Nong Duc Manh, secretario general del Partido Comunista de Vietnam entre 2001 y 2011, cuando llegó al poder se supone que era solamente hijo de campesinos, pero corrió un rumor, quizá intencionadamente, de que podría ser hijo del mismísimo Ho Chi Minh, el no solo liberador de su patria, sino varias veces liberador de su patria. Hasta ahí llegaba su leyenda y su impulso: que de una situación bastarda podían obtenerse réditos políticos.

Tal y como explica Christian G. Appy en La guerra de Vietnam, una historia oral (Crítica, 2008), la figura de este revolucionario hay que enmarcarla en la Carta del Atlántico, cuando Winston Churchill y Roosevelt anunciaron en 1941 que en el mundo antifascista resultante de la victoria en la Segunda Guerra Mundial de los aliados el derecho de autodeterminación liberaría a todas las naciones. Es decir, se acabaría la colonización.

En esas fechas, Vietnam había sido ocupado por los japoneses, pero el país no se lo habían arrebatado solo a los vietnamitas, sino a los franceses. También el imperio del sol naciente tenía su eslogan para ganarse a las gentes, el suyo era «Asia para los asiáticos» y culminó con una hambruna entre 1944 y 1945 en la que murieron dos millones de vietnamitas.

La insurgencia popular que apareció en Indochina fue entrenada y armada por la OSS, luego CIA, con quien colaboró estrechamente en este periodo en esfuerzo bélico contra los fascistas japoneses. Tras la derrota del emperador, el 2 de septiembre de 1945, cuatrocientas mil personas se reunieron en la plaza Ba Dinh de Hanoi para asistir a la proclamación de la independencia de su país. Llevaban pancartas con estos lemas «Vietnam para los vietnamitas», «Independencia o muerte» o «Bienvenida sea la delegación estadounidense» para asistir a un discurso de Nguyen Ai Quoc (Nguyen, el patriota) que luego sería conocido como Ho Chi Minh (el que ilumina el camino). Todos confiaban en que Estados Unidos no le devolvería el país a los franceses, entre otros motivos porque se lo habían prometido.

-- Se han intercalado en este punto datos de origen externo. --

/-- `BIT b,r8[s]` (R99). -/
def bit (b : Fin 8) (s : Sel8) : Instr :=
  match b, s with
  | 0, .reg .B => .bit_0_B
  | 0, .reg .C => .bit_0_C
  | 0, .reg .D => .bit_0_D
  | 0, .reg .E => .bit_0_E
  | 0, .reg .H => .bit_0_H
  | 0, .reg .L => .bit_0_L
  | 0, .atHL => .bit_0_atHL
  | 0, .reg .A => .bit_0_A
  | 1, .reg .B => .bit_1_B
  | 1, .reg .C => .bit_1_C
  | 1, .reg .D => .bit_1_D
  | 1, .reg .E => .bit_1_E
  | 1, .reg .H => .bit_1_H
  | 1, .reg .L => .bit_1_L
  | 1, .atHL => .bit_1_atHL
  | 1, .reg .A => .bit_1_A
  | 2, .reg .B => .bit_2_B
  | 2, .reg .C => .bit_2_C
  | 2, .reg .D => .bit_2_D
  | 2, .reg .E => .bit_2_E
  | 2, .reg .H => .bit_2_H
  | 2, .reg .L => .bit_2_L
  | 2, .atHL => .bit_2_atHL
  | 2, .reg .A => .bit_2_A
  | 3, .reg .B => .bit_3_B
  | 3, .reg .C => .bit_3_C
  | 3, .reg .D => .bit_3_D
  | 3, .reg .E => .bit_3_E
  | 3, .reg .H => .bit_3_H
  | 3, .reg .L => .bit_3_L
  | 3, .atHL => .bit_3_atHL
  | 3, .reg .A => .bit_3_A
  | 4, .reg .B => .bit_4_B
  | 4, .reg .C => .bit_4_C
  | 4, .reg .D => .bit_4_D
  | 4, .reg .E => .bit_4_E
  | 4, .reg .H => .bit_4_H
  | 4, .reg .L => .bit_4_L
  | 4, .atHL => .bit_4_atHL
  | 4, .reg .A => .bit_4_A
  | 5, .reg .B => .bit_5_B
  | 5, .reg .C => .bit_5_C
  | 5, .reg .D => .bit_5_D
  | 5, .reg .E => .bit_5_E
  | 5, .reg .H => .bit_5_H
  | 5, .reg .L => .bit_5_L
  | 5, .atHL => .bit_5_atHL
  | 5, .reg .A => .bit_5_A
  | 6, .reg .B => .bit_6_B
  | 6, .reg .C => .bit_6_C
  | 6, .reg .D => .bit_6_D
  | 6, .reg .E => .bit_6_E
  | 6, .reg .H => .bit_6_H
  | 6, .reg .L => .bit_6_L
  | 6, .atHL => .bit_6_atHL
  | 6, .reg .A => .bit_6_A
  | 7, .reg .B => .bit_7_B
  | 7, .reg .C => .bit_7_C
  | 7, .reg .D => .bit_7_D
  | 7, .reg .E => .bit_7_E
  | 7, .reg .H => .bit_7_H
  | 7, .reg .L => .bit_7_L
  | 7, .atHL => .bit_7_atHL
  | 7, .reg .A => .bit_7_A

/-- `RES b,r8[s]` (R99). -/
def res (b : Fin 8) (s : Sel8) : Instr :=
  match b, s with
  | 0, .reg .B => .res_0_B
  | 0, .reg .C => .res_0_C
  | 0, .reg .D => .res_0_D
  | 0, .reg .E => .res_0_E
  | 0, .reg .H => .res_0_H
  | 0, .reg .L => .res_0_L
  | 0, .atHL => .res_0_atHL
  | 0, .reg .A => .res_0_A
  | 1, .reg .B => .res_1_B
  | 1, .reg .C => .res_1_C
  | 1, .reg .D => .res_1_D
  | 1, .reg .E => .res_1_E
  | 1, .reg .H => .res_1_H
  | 1, .reg .L => .res_1_L
  | 1, .atHL => .res_1_atHL
  | 1, .reg .A => .res_1_A
  | 2, .reg .B => .res_2_B
  | 2, .reg .C => .res_2_C
  | 2, .reg .D => .res_2_D
  | 2, .reg .E => .res_2_E
  | 2, .reg .H => .res_2_H
  | 2, .reg .L => .res_2_L
  | 2, .atHL => .res_2_atHL
  | 2, .reg .A => .res_2_A
  | 3, .reg .B => .res_3_B
  | 3, .reg .C => .res_3_C
  | 3, .reg .D => .res_3_D
  | 3, .reg .E => .res_3_E
  | 3, .reg .H => .res_3_H
  | 3, .reg .L => .res_3_L
  | 3, .atHL => .res_3_atHL
  | 3, .reg .A => .res_3_A
  | 4, .reg .B => .res_4_B
  | 4, .reg .C => .res_4_C
  | 4, .reg .D => .res_4_D
  | 4, .reg .E => .res_4_E
  | 4, .reg .H => .res_4_H
  | 4, .reg .L => .res_4_L
  | 4, .atHL => .res_4_atHL
  | 4, .reg .A => .res_4_A
  | 5, .reg .B => .res_5_B
  | 5, .reg .C => .res_5_C
  | 5, .reg .D => .res_5_D
  | 5, .reg .E => .res_5_E
  | 5, .reg .H => .res_5_H
  | 5, .reg .L => .res_5_L
  | 5, .atHL => .res_5_atHL
  | 5, .reg .A => .res_5_A
  | 6, .reg .B => .res_6_B
  | 6, .reg .C => .res_6_C
  | 6, .reg .D => .res_6_D
  | 6, .reg .E => .res_6_E
  | 6, .reg .H => .res_6_H
  | 6, .reg .L => .res_6_L
  | 6, .atHL => .res_6_atHL
  | 6, .reg .A => .res_6_A
  | 7, .reg .B => .res_7_B
  | 7, .reg .C => .res_7_C
  | 7, .reg .D => .res_7_D
  | 7, .reg .E => .res_7_E
  | 7, .reg .H => .res_7_H
  | 7, .reg .L => .res_7_L
  | 7, .atHL => .res_7_atHL
  | 7, .reg .A => .res_7_A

Sin embargo, antes de que Hitler se volase la cabeza ya había comenzado la que luego se conoció como Guerra Fría. El mismo conflicto que empujó a Estados Unidos a normalizar sus relaciones con la España de Franco, último residuo del fascismo junto a Portugal, también hizo que, para ganarse el apoyo de los franceses frente a la URSS, Truman tuviera que hacerles entrega de Indochina traicionando la promesa histórica que había hecho su país. Este requiebro costó miles de vidas. La mayoría fueron vietnamitas, pero cayeron franceses y luego estadounidenses en un número suficiente como para marcar de por vida la historia de estos países, especialmente del segundo.

En los primeros años posteriores a la Segunda Guerra Mundial Washington recibió por lo menos otros siete cables y mensajes de Ho Chi Minh, en los que instaba a Estados Unidos a reconocer el derecho de Vietnam a la autodeterminación y a la independencia, de los que no dio siquiera acuse de recibo. (Christian G. Appy)

La guerra contra Francia duró hasta 1954. Perecieron en ella, por el lado colonial, 20 680 soldados regulares franceses, 15 220 soldados africanos bajo mando francés y 11 620 soldados de la Legión Extranjera francesa. Por el lado local, 250 000 civiles, 175 000 milicianos vietnamitas independentistas y 45 000 aliados locales de los franceses. Una película gala de 1965, que en España se estrenó con el título de Sangre en Indochina, da buena cuenta de lo canutas que las pasaron los franceses. Un escenario bélico, no obstante, idéntico al que encararon los americanos una década después.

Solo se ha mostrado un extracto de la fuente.